Salt of the Earth: What You Need to Know about Salt

Unprocessed salts from around the world are a treat for your palate—and your well being.

| May/June 2002

  • Black Lava Hawaiian Sea Salt, mixed with lava rock for a high mineral content
  • Gray Salt from France
  • Fleur de sel salt crystals form on the surface of crystalizers early in the morning, with a little help from the sun.

  • Salts courtesy The Spice House, Milwaukee, Wisconsin / Photos by Joe Coca

  • Pakistan Black Sea Salt
  • Red Alaea Hawaiian Sea Salt, mixed with alae clay
  • Sarah’s Sea Salt with Pacific Rim spices combines pure, medium-grain salt from the Mediterranean with star anise, cinnamon, Sichuan peppercorns, and other spices.

“In it, we taste infinitude,” Chilean poet Pablo Neruda wrote of salt in Elementary Odes (Odas Elementales, 1954). Salt has been called the dust of the ocean and the essence of life. Salt is sacred. Entire civilizations have risen around it. It’s part of wedding ceremonies and religious offerings around the world. In Hawaiian tradition, the elders use salt as a purifier in all medicine and ritual. Our word “salary” is a daily reminder that salt served as legal tender in ancient Roman times.

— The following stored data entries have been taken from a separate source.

-- ==== Sys2Proof/Machine/Flash.lean ====
section
/-! DEFINITION. Writes of flash records, one at a time, and the answers that wait for them (16 R616, R622 to R625, R649, R657, R798; 18 R700). -/

namespace Sys2Proof.Machine

/-- Breeze's own state changed. -/
def modBrz (s : State) (f : Breeze → Breeze) : State := { s with brz := f s.brz }

/-- The transmission unit of MCTP on both bindings, in bytes (16 R613). -/
def mctpUnit : Nat := 64
/-- The way by which an answer leaves the management port: the active binding (16 R611 to R613). -/
def mgtVia (b : Breeze) : Via := if b.i3c then .i3c (b.i3cAddr.getD 0) mctpUnit else .smbus b.listen mctpUnit

/-- An answer on the management port (16 R613, R615). -/
def answer (s : State) (command status : Nat) (data : List Nat) : State := emit s (.answer (mgtVia s.brz) command status data)

/-- The bank that a write of a record uses: that of the copy not in force, bank A where the record is missing (16 R622). -/
def spareBank (b : Breeze) (t : Nat) : Nat :=
  match bankInForce b t with
  | some 0 => 1
  | _ => 0

/-- SEQ of the new copy (16 R622). -/
def nextSeq (b : Breeze) (t : Nat) : BitVec 32 :=
  match (bankInForce b t).bind (validCopy b t) with
  | some c => c.seq + 1
  | none => 1

/-- The location of the copy not in force is erased (16 R622, R649). -/
def eraseSpare (s : State) (t : Nat) : State := modBrz s (fun b => { b with flash := mdel b.flash (2 * t + spareBank b t) })

/-- A payload and its header bytes 0x00 to 0x4F are programmed in the location of the copy not in force (16 R622). -/
def programSpare (s : State) (t : Nat) (v : FlashPayload) : State :=
  modBrz s (fun b => { b with flash := mset b.flash (2 * t + spareBank b t) (programmed t (nextSeq b t) v) })

/-- A value set in a list of pairs. -/
def setPair (l : List (Nat × Nat)) (k v : Nat) : List (Nat × Nat) := (k, v) :: l.filter (fun e => e.1 != k)

/-- SETTINGS with one change (16 R652, R654, R657). -/
def applyChange (v : Settings) : SettingsChange → Settings
  | .primary port => { v with primary := port }
  | .setting (.mgtAddr a) => { v with mgtAddr := a.toNat }
  | .setting (.autoload a) => { v with autoload := a.toNat == 1 }
  | .setting (.autoloadAddr a) => { v with autoloadAddr := a.toNat }
  | .setting (.holdMs a) => { v with holdMs := a.toNat }
  | .enrol slot key => { v with keys := setPair v.keys slot key }
  | .revoke slot digest => { v with keys := v.keys.filter (fun e => e.1 != slot), revoked := v.revoked ++ [digest] }
  | .slotFloor slot value => { v with slotFloors := setPair v.slotFloors slot value }
  | .fwFloor component value => { v with fwFloors := setPair v.fwFloors component value }
  | .ownerRoot root => { v with ownerRoot := some root }

/-- The payload of a write whose data Breeze holds whole; none for an update, whose data arrives later. -/
def writePayload (s : State) : WriteBody → Option FlashPayload
  | .payload v => some v
  | .change c => some (.settings (applyChange (settingsOf s.brz) c))
  | .update => none

/-- The write at the head of the queue begins: its location is erased, and what is already there to write is programmed (16 R622). -/
def beginWrite (s : State) : State :=
  match s.brz.writes with
  | w :: _ =>
    let s1 := eraseSpare s w.rtype
    match writePayload s w.body with
    | some v => programSpare s1 w.rtype v
    | none => s1
  | [] => s

/-- A record write is asked for; it waits for the writes before it (16 R625). -/
def queueWrite (s : State) (w : FlashWrite) : State :=
  let s1 := modBrz s (fun b => { b with writes := b.writes ++ [w] })
  if s.brz.writes.isEmpty then beginWrite s1 else s1

/-- The write at the head ends, and the next begins (16 R625). -/
def endWrite (s : State) : State := beginWrite (modBrz s (fun b => { b with writes := b.writes.tail }))

/-- COMMIT is programmed: the new copy is in force; a change of SETTINGS is measured, and the completed write is reported (16 R616, R622, R645). -/
def commitRecord (s : State) (t : Nat) (v : FlashPayload) : State :=
  let s1 := modBrz s (fun b => { b with flash := mset b.flash (2 * t + spareBank b t) (committed t (nextSeq b t) v) })
  let s2 := match v with
    | .settings _ => let d := digestOf v; remeasure s1 7 d (Config.logVersion 7 d)
    | _ => s1
  platformEvent s2 2 t

/-- The response of the management command whose write has ended (16 R657, R798). -/
def replyWrite (s : State) (w : FlashWrite) (status : Nat) : State :=
  match w.reply with
  | some c => answer s c status []
  | none => s

/-- A record write is abandoned: FLASH_ERR, fault 0x01B0, and the record in force unchanged; an update so abandoned ends (16 R624; 18 R700). -/
def abandonWrite (s : State) (w : FlashWrite) : State :=
  let s1 := raiseDevice (modBrz s (fun b => { b with flashErr := true, update := if w.body = .update then none else b.update })) { code := 0x01B0, kind := 14, index := w.rtype }
  endWrite (replyWrite s1 w 6)

/-! ## Updates (16 R648 to R650) -/

/-- The number of a PLDM command. -/
def pldmCmd (ptype code : Nat) : Nat := 65536 * ptype + 256 + code

/-- The payload of an update, once all its data has arrived. -/
def updatePayload (u : FwUpdate) : FlashPayload := .bytes u.size u.data

/-- An update ends, its copy committed or not, with the result of its apply (16 R649, R650). -/
def endUpdate (s : State) (u : FwUpdate) (ok : Bool) : State :=
  let s1 := if ok then commitRecord s u.rtype (updatePayload u) else s
  answer (endWrite (modBrz s1 (fun b => { b with update := none, offered := b.offered.filter (· != u.rtype) }))) (pldmCmd 5 0x19) (if ok then 0 else 1) []

/-- The data of an update has been read back and matches: COMMIT waits for ApplyComplete (16 R622, R649). -/
def updateRead (s : State) : State :=
  match s.brz.update with
  | some u =>
    if u.bytes ≠ u.size then s
    else if u.applying then endUpdate s u true
    else modBrz s (fun b => { b with update := some { u with readBack := true } })
  | none => s

/-- A record write whose data has been read back and matches (16 R622). -/
def finishWrite (s : State) (w : FlashWrite) : State :=
  match writePayload s w.body with
  | some v => endWrite (replyWrite (commitRecord s w.rtype v) w 0)
  | none => updateRead s

/-- The whole of a write stands in flash, so that it can be read back: of an update, all its data. -/
def writeWhole (s : State) (w : FlashWrite) : Bool :=
  w.body != .update || (match s.brz.update with | some u => u.bytes == u.size && !u.readBack | none => false)

/-- A read-back mismatch: the write is repeated once, then abandoned (16 R624). -/
def mismatch (s : State) (w : FlashWrite) : State :=
  if w.retries = 0 then modBrz s (fun b => { b with writes := { w with retries := 1 } :: b.writes.tail }) else abandonWrite s w

/-- FLASH_RECORD_COMMIT: the read-back of the record write in progress (16 R622, R624). -/
def execFlashRecordCommit (readBackOk : Bool) (s : State) : Res :=
  match s.brz.writes with
  | w :: _ => .next (if !writeWhole s w then s else if readBackOk then finishWrite s w else mismatch s w)
  | [] => .next s

/-- FLASH_TIMEOUT: a flash operation has not completed in its time (18 R700). -/
def execFlashTimeout (s : State) : Res :=
  match s.brz.writes with
  | w :: _ => .next (abandonWrite s w)
  | [] => .next s

end Sys2Proof.Machine
end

Salt is vital to our health and well-being. There is nothing more elementally of this planet, and of who we are, than its shimmering crystals and its unmistakable taste.

But not all salts are the same. The Yellow Emperor’s Classic of Internal Medicine, published in China in 2700 bc, discusses more than forty different kinds. And in recent years, expensive, glittering sea salts are replacing regular, cheap table salts in the kitchens of natural homes and celebrity chefs. So what’s going on?

The salt crop



Whether mined inland from ancient deposits or evaporated along coastal shores, all salts originate in the sea. In its natural form, salt consists of eighty-plus different minerals, including calcium, magnesium, sulfur, copper, potassium and yes, even gold. The stuff that gives salt its characteristic saltiness, sodium chloride, makes up about 78 percent of this highly variable mix.

Natural sea salt is harvested from coves, exposed rocks, or tidal basins. Artisan salt farmers often channel and rake the salty watersheds, then gather the exposed crystals by hand. Unrefined, this salt is ready for use just as it is.